Records contained in a dataset:
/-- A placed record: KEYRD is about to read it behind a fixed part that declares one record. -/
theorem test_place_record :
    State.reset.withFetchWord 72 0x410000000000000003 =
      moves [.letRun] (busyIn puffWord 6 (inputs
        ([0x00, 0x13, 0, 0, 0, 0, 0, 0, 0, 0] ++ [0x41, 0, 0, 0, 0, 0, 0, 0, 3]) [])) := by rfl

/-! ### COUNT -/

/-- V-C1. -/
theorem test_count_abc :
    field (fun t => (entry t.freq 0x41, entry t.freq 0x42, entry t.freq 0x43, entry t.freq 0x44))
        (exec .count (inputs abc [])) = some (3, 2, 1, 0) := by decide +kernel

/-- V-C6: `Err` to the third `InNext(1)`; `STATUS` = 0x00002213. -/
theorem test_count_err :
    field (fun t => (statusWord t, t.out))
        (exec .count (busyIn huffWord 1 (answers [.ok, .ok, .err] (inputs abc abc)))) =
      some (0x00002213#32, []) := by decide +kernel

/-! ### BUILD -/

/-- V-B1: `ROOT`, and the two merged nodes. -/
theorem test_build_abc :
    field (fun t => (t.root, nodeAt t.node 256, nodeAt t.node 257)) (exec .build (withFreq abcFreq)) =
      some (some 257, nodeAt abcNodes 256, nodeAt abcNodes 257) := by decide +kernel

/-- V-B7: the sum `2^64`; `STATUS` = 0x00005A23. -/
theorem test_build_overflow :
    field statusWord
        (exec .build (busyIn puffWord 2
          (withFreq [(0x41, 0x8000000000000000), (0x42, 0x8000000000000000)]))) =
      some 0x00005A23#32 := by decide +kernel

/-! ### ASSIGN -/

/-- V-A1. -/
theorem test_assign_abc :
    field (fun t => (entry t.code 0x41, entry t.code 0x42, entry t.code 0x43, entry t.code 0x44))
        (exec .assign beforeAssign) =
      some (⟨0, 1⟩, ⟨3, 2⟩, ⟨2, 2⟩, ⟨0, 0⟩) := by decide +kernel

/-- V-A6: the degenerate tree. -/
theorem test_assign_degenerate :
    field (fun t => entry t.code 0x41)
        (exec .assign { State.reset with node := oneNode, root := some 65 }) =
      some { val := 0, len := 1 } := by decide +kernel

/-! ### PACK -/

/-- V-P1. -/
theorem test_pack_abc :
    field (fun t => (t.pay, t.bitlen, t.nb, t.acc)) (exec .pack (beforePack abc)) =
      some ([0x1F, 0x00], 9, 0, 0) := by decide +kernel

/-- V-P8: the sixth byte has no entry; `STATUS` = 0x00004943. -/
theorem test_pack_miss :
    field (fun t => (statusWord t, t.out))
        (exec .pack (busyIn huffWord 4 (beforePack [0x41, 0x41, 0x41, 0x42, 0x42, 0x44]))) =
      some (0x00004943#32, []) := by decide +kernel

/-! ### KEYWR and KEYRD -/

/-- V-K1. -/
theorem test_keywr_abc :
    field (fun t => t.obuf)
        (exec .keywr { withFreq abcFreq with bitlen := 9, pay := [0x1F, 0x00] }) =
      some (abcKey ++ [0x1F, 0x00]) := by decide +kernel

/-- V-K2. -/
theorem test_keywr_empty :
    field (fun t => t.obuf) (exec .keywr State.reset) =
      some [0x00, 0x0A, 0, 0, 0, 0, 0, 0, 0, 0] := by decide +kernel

==

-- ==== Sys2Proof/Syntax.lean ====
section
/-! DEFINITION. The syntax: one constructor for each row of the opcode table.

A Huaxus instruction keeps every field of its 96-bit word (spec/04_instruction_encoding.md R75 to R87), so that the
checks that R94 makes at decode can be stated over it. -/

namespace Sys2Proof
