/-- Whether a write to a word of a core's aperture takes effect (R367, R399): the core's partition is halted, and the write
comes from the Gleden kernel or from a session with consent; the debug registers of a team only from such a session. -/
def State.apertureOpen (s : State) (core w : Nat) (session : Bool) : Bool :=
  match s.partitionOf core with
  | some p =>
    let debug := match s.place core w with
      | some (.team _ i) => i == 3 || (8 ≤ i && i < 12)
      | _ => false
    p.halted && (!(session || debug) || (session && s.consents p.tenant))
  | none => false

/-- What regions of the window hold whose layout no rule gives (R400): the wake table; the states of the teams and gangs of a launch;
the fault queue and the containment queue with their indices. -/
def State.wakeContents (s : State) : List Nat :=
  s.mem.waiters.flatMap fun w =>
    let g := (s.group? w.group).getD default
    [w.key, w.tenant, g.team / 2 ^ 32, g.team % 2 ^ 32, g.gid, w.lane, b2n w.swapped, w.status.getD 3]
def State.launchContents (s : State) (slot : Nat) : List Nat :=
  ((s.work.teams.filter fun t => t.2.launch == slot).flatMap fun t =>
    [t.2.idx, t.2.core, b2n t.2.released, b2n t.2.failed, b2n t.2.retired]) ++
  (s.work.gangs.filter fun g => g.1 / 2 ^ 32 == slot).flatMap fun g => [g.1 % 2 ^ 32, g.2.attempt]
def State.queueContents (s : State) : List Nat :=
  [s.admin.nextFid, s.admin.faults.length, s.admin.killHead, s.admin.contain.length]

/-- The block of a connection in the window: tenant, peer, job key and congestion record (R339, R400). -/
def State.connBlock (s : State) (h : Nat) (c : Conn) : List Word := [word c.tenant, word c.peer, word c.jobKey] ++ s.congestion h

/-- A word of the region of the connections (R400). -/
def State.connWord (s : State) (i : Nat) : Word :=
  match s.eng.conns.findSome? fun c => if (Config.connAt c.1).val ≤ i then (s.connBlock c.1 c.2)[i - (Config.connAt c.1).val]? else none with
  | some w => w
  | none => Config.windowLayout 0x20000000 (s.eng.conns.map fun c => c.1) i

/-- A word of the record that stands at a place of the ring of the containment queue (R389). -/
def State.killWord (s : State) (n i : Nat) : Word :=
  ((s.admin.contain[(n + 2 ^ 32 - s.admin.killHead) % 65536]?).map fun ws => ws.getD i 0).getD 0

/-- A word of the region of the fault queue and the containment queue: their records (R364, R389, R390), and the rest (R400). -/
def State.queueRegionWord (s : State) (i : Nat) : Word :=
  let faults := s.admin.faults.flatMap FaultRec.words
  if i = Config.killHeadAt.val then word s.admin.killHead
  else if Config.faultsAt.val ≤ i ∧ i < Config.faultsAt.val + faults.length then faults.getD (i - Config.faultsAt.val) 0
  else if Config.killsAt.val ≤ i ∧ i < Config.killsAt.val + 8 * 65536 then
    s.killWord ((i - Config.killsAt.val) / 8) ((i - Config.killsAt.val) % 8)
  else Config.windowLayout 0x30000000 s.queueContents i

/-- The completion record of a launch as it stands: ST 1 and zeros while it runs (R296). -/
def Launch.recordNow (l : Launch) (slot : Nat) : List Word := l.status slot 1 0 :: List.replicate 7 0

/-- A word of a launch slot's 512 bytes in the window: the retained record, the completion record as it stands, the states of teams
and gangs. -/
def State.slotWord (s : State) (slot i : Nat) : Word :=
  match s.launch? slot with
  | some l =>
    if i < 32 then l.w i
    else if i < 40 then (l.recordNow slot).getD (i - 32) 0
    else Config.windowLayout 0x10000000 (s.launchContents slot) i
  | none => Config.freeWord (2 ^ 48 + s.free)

### What the task asks
Would you print, exactly as written, every line above from the one holding "if i = Config.killHeadAt.val" through the one holding "48 + s.free)", with both included and no other lines?

### Solution for this problem
  if i = Config.killHeadAt.val then word s.admin.killHead
  else if Config.faultsAt.val ≤ i ∧ i < Config.faultsAt.val + faults.length then faults.getD (i - Config.faultsAt.val) 0
  else if Config.killsAt.val ≤ i ∧ i < Config.killsAt.val + 8 * 65536 then
    s.killWord ((i - Config.killsAt.val) / 8) ((i - Config.killsAt.val) % 8)
  else Config.windowLayout 0x30000000 s.queueContents i

/-- The completion record of a launch as it stands: ST 1 and zeros while it runs (R296). -/
def Launch.recordNow (l : Launch) (slot : Nat) : List Word := l.status slot 1 0 :: List.replicate 7 0

/-- A word of a launch slot's 512 bytes in the window: the retained record, the completion record as it stands, the states of teams
and gangs. -/
def State.slotWord (s : State) (slot i : Nat) : Word :=
  match s.launch? slot with
  | some l =>
    if i < 32 then l.w i
    else if i < 40 then (l.recordNow slot).getD (i - 32) 0
    else Config.windowLayout 0x10000000 (s.launchContents slot) i
  | none => Config.freeWord (2 ^ 48 + s.free)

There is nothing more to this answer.